Copy the lines exactly as they appear, starting with the first line of the records and ending with the line that contains "(setReadout r s).mem = s.mem := rfl".

[Stored items]
Content starts

/-! ## `setReadout` -/

@[simp] theorem setReadout_pending (r : Readout) : (setReadout r s).pending = s.pending := rfl
@[simp] theorem setReadout_time (r : Readout) : (setReadout r s).time = s.time := rfl
@[simp] theorem setReadout_lines (r : Readout) : (setReadout r s).lines = s.lines := rfl
@[simp] theorem setReadout_cfg (r : Readout) : (setReadout r s).cfg = s.cfg := rfl
@[simp] theorem setReadout_waiting (r : Readout) : (setReadout r s).waiting = s.waiting := rfl
@[simp] theorem setReadout_mem (r : Readout) : (setReadout r s).mem = s.mem := rfl
@[simp] theorem setReadout_ss (r : Readout) : (setReadout r s).ss = s.ss := rfl
@[simp] theorem setReadout_sp (r : Readout) : (setReadout r s).sp = { s.sp with reading := .active r } := rfl
@[simp] theorem setReadout_rtu (r : Readout) : (setReadout r s).rtu = s.rtu := rfl
@[simp] theorem setReadout_fe (r : Readout) : (setReadout r s).fe = s.fe := rfl
@[simp] theorem setReadout_lp (r : Readout) : (setReadout r s).lp = s.lp := rfl
@[simp] theorem setReadout_de (r : Readout) : (setReadout r s).de = s.de := rfl
@[simp] theorem setReadout_cw (r : Readout) : (setReadout r s).cw = s.cw := rfl
@[simp] theorem setReadout_tp (r : Readout) : (setReadout r s).tp = s.tp := rfl
@[simp] theorem setReadout_mi (r : Readout) : (setReadout r s).mi = s.mi := rfl
@[simp] theorem setReadout_cp (r : Readout) : (setReadout r s).cp = s.cp := rfl

/-! ## `modBurst` -/

@[simp] theorem modBurst_pending (f : BurstRec → BurstRec) : (modBurst f s).pending = s.pending := rfl
@[simp] theorem modBurst_time (f : BurstRec → BurstRec) : (modBurst f s).time = s.time := rfl
@[simp] theorem modBurst_lines (f : BurstRec → BurstRec) : (modBurst f s).lines = s.lines := rfl
@[simp] theorem modBurst_cfg (f : BurstRec → BurstRec) : (modBurst f s).cfg = s.cfg := rfl
@[simp] theorem modBurst_waiting (f : BurstRec → BurstRec) : (modBurst f s).waiting = s.waiting := rfl
@[simp] theorem modBurst_mem (f : BurstRec → BurstRec) : (modBurst f s).mem = s.mem := rfl
@[simp] theorem modBurst_ss (f : BurstRec → BurstRec) : (modBurst f s).ss = s.ss := rfl
@[simp] theorem modBurst_sp (f : BurstRec → BurstRec) : (modBurst f s).sp = s.sp := rfl
@[simp] theorem modBurst_rtu (f : BurstRec → BurstRec) :
    (modBurst f s).rtu = { s.rtu with burst := s.rtu.burst.map f } := rfl
@[simp] theorem modBurst_fe (f : BurstRec → BurstRec) : (modBurst f s).fe = s.fe := rfl
@[simp] theorem modBurst_lp (f : BurstRec → BurstRec) : (modBurst f s).lp = s.lp := rfl
@[simp] theorem modBurst_de (f : BurstRec → BurstRec) : (modBurst f s).de = s.de := rfl
@[simp] theorem modBurst_cw (f : BurstRec → BurstRec) : (modBurst f s).cw = s.cw := rfl
@[simp] theorem modBurst_tp (f : BurstRec → BurstRec) : (modBurst f s).tp = s.tp := rfl
@[simp] theorem modBurst_mi (f : BurstRec → BurstRec) : (modBurst f s).mi = s.mi := rfl
@[simp] theorem modBurst_cp (f : BurstRec → BurstRec) : (modBurst f s).cp = s.cp := rfl

/-! ## `clearSettle` -/

@[simp] theorem clearSettle_pending : (clearSettle s).pending = s.pending := rfl
@[simp] theorem clearSettle_time : (clearSettle s).time = s.time := rfl
@[simp] theorem clearSettle_lines : (clearSettle s).lines = s.lines := rfl
@[simp] theorem clearSettle_cfg : (clearSettle s).cfg = s.cfg := rfl
@[simp] theorem clearSettle_waiting : (clearSettle s).waiting = s.waiting := rfl
@[simp] theorem clearSettle_mem : (clearSettle s).mem = s.mem := rfl
@[simp] theorem clearSettle_ss : (clearSettle s).ss = s.ss := rfl
@[simp] theorem clearSettle_sp : (clearSettle s).sp = s.sp := rfl
@[simp] theorem clearSettle_rtu : (clearSettle s).rtu = s.rtu := rfl
@[simp] theorem clearSettle_fe :
    (clearSettle s).fe = { s.fe with settle := none } := rfl
@[simp] theorem clearSettle_lp : (clearSettle s).lp = s.lp := rfl
@[simp] theorem clearSettle_de : (clearSettle s).de = s.de := rfl
@[simp] theorem clearSettle_cw : (clearSettle s).cw = s.cw := rfl
@[simp] theorem clearSettle_tp : (clearSettle s).tp = s.tp := rfl
@[simp] theorem clearSettle_mi : (clearSettle s).mi = s.mi := rfl
@[simp] theorem clearSettle_cp : (clearSettle s).cp = s.cp := rfl

/-! ## `startWatcher` -/

@[simp] theorem startWatcher_pending : (startWatcher s).pending = s.pending := rfl
@[simp] theorem startWatcher_time : (startWatcher s).time = s.time := rfl
@[simp] theorem startWatcher_lines : (startWatcher s).lines = s.lines := rfl
@[simp] theorem startWatcher_cfg : (startWatcher s).cfg = s.cfg := rfl
@[simp] theorem startWatcher_waiting : (startWatcher s).waiting = s.waiting := rfl
@[simp] theorem startWatcher_mem : (startWatcher s).mem = s.mem := rfl
@[simp] theorem startWatcher_ss : (startWatcher s).ss = s.ss := rfl
@[simp] theorem startWatcher_sp : (startWatcher s).sp = s.sp := rfl
@[simp] theorem startWatcher_rtu : (startWatcher s).rtu = s.rtu := rfl
@[simp] theorem startWatcher_fe : (startWatcher s).fe = { s.fe with watcher := s.fe.watcher.started } := rfl
@[simp] theorem startWatcher_lp : (startWatcher s).lp = s.lp := rfl
@[simp] theorem startWatcher_de : (startWatcher s).de = s.de := rfl
@[simp] theorem startWatcher_cw : (startWatcher s).cw = s.cw := rfl
@[simp] theorem startWatcher_tp : (startWatcher s).tp = s.tp := rfl
@[simp] theorem startWatcher_mi : (startWatcher s).mi = s.mi := rfl
@[simp] theorem startWatcher_cp : (startWatcher s).cp = s.cp := rfl

/-! ## `enableWatcher` -/

@[simp] theorem enableWatcher_pending (b : Bool) : (enableWatcher b s).pending = s.pending := rfl
@[simp] theorem enableWatcher_time (b : Bool) : (enableWatcher b s).time = s.time := rfl
@[simp] theorem enableWatcher_lines (b : Bool) : (enableWatcher b s).lines = s.lines := rfl
@[simp] theorem enableWatcher_cfg (b : Bool) : (enableWatcher b s).cfg = s.cfg := rfl
@[simp] theorem enableWatcher_waiting (b : Bool) : (enableWatcher b s).waiting = s.waiting := rfl
@[simp] theorem enableWatcher_mem (b : Bool) : (enableWatcher b s).mem = s.mem := rfl
@[simp] theorem enableWatcher_ss (b : Bool) : (enableWatcher b s).ss = s.ss := rfl
@[simp] theorem enableWatcher_sp (b : Bool) : (enableWatcher b s).sp = s.sp := rfl
@[simp] theorem enableWatcher_rtu (b : Bool) : (enableWatcher b s).rtu = s.rtu := rfl
@[simp] theorem enableWatcher_fe (b : Bool) :
    (enableWatcher b s).fe = { s.fe with watcher := { s.fe.watcher with enabled := b } } := rfl
@[simp] theorem enableWatcher_lp (b : Bool) : (enableWatcher b s).lp = s.lp := rfl
@[simp] theorem enableWatcher_de (b : Bool) : (enableWatcher b s).de = s.de := rfl
@[simp] theorem enableWatcher_cw (b : Bool) : (enableWatcher b s).cw = s.cw := rfl
@[simp] theorem enableWatcher_tp (b : Bool) : (enableWatcher b s).tp = s.tp := rfl
@[simp] theorem enableWatcher_mi (b : Bool) : (enableWatcher b s).mi = s.mi := rfl
@[simp] theorem enableWatcher_cp (b : Bool) : (enableWatcher b s).cp = s.cp := rfl

/-! ## `clearHoming` -/

@[simp] theorem clearHoming_pending : (clearHoming s).pending = s.pending := rfl
@[simp] theorem clearHoming_time : (clearHoming s).time = s.time := rfl
@[simp] theorem clearHoming_lines : (clearHoming s).lines = s.lines := rfl
@[simp] theorem clearHoming_cfg : (clearHoming s).cfg = s.cfg := rfl
@[simp] theorem clearHoming_waiting : (clearHoming s).waiting = s.waiting := rfl
@[simp] theorem clearHoming_mem : (clearHoming s).mem = s.mem := rfl
@[simp] theorem clearHoming_ss : (clearHoming s).ss = s.ss := rfl
@[simp] theorem clearHoming_sp : (clearHoming s).sp = s.sp := rfl
@[simp] theorem clearHoming_rtu : (clearHoming s).rtu = s.rtu := rfl
@[simp] theorem clearHoming_fe : (clearHoming s).fe = s.fe := rfl
@[simp] theorem clearHoming_lp : (clearHoming s).lp = { s.lp with homing := false, homeAt := none } := rfl
@[simp] theorem clearHoming_de : (clearHoming s).de = s.de := rfl
@[simp] theorem clearHoming_cw : (clearHoming s).cw = s.cw := rfl
@[simp] theorem clearHoming_tp : (clearHoming s).tp = s.tp := rfl
@[simp] theorem clearHoming_mi : (clearHoming s).mi = s.mi := rfl
@[simp] theorem clearHoming_cp : (clearHoming s).cp = s.cp := rfl

/-! ## `recordWord` -/

@[simp] theorem recordWord_pending (w : StatusWord) : (recordWord w s).pending = s.pending := rfl
@[simp] theorem recordWord_time (w : StatusWord) : (recordWord w s).time = s.time := rfl
@[simp] theorem recordWord_lines (w : StatusWord) : (recordWord w s).lines = s.lines := rfl
@[simp] theorem recordWord_cfg (w : StatusWord) : (recordWord w s).cfg = s.cfg := rfl
@[simp] theorem recordWord_waiting (w : StatusWord) : (recordWord w s).waiting = s.waiting := rfl
@[simp] theorem recordWord_mem (w : StatusWord) : (recordWord w s).mem = s.mem := rfl
@[simp] theorem recordWord_ss (w : StatusWord) : (recordWord w s).ss = s.ss := rfl
@[simp] theorem recordWord_sp (w : StatusWord) : (recordWord w s).sp = s.sp := rfl
@[simp] theorem recordWord_rtu (w : StatusWord) : (recordWord w s).rtu = s.rtu := rfl
@[simp] theorem recordWord_fe (w : StatusWord) : (recordWord w s).fe = s.fe := rfl
@[simp] theorem recordWord_de (w : StatusWord) : (recordWord w s).de = s.de := rfl
@[simp] theorem recordWord_cw (w : StatusWord) : (recordWord w s).cw = s.cw := rfl
@[simp] theorem recordWord_tp (w : StatusWord) : (recordWord w s).tp = s.tp := rfl
@[simp] theorem recordWord_mi (w : StatusWord) : (recordWord w s).mi = s.mi := rfl
@[simp] theorem recordWord_cp (w : StatusWord) : (recordWord w s).cp = s.cp := rfl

Content ends

▶ [Finished exercise]:
/-! ## `setReadout` -/

@[simp] theorem setReadout_pending (r : Readout) : (setReadout r s).pending = s.pending := rfl
@[simp] theorem setReadout_time (r : Readout) : (setReadout r s).time = s.time := rfl
@[simp] theorem setReadout_lines (r : Readout) : (setReadout r s).lines = s.lines := rfl
@[simp] theorem setReadout_cfg (r : Readout) : (setReadout r s).cfg = s.cfg := rfl
@[simp] theorem setReadout_waiting (r : Readout) : (setReadout r s).waiting = s.waiting := rfl
@[simp] theorem setReadout_mem (r : Readout) : (setReadout r s).mem = s.mem := rfl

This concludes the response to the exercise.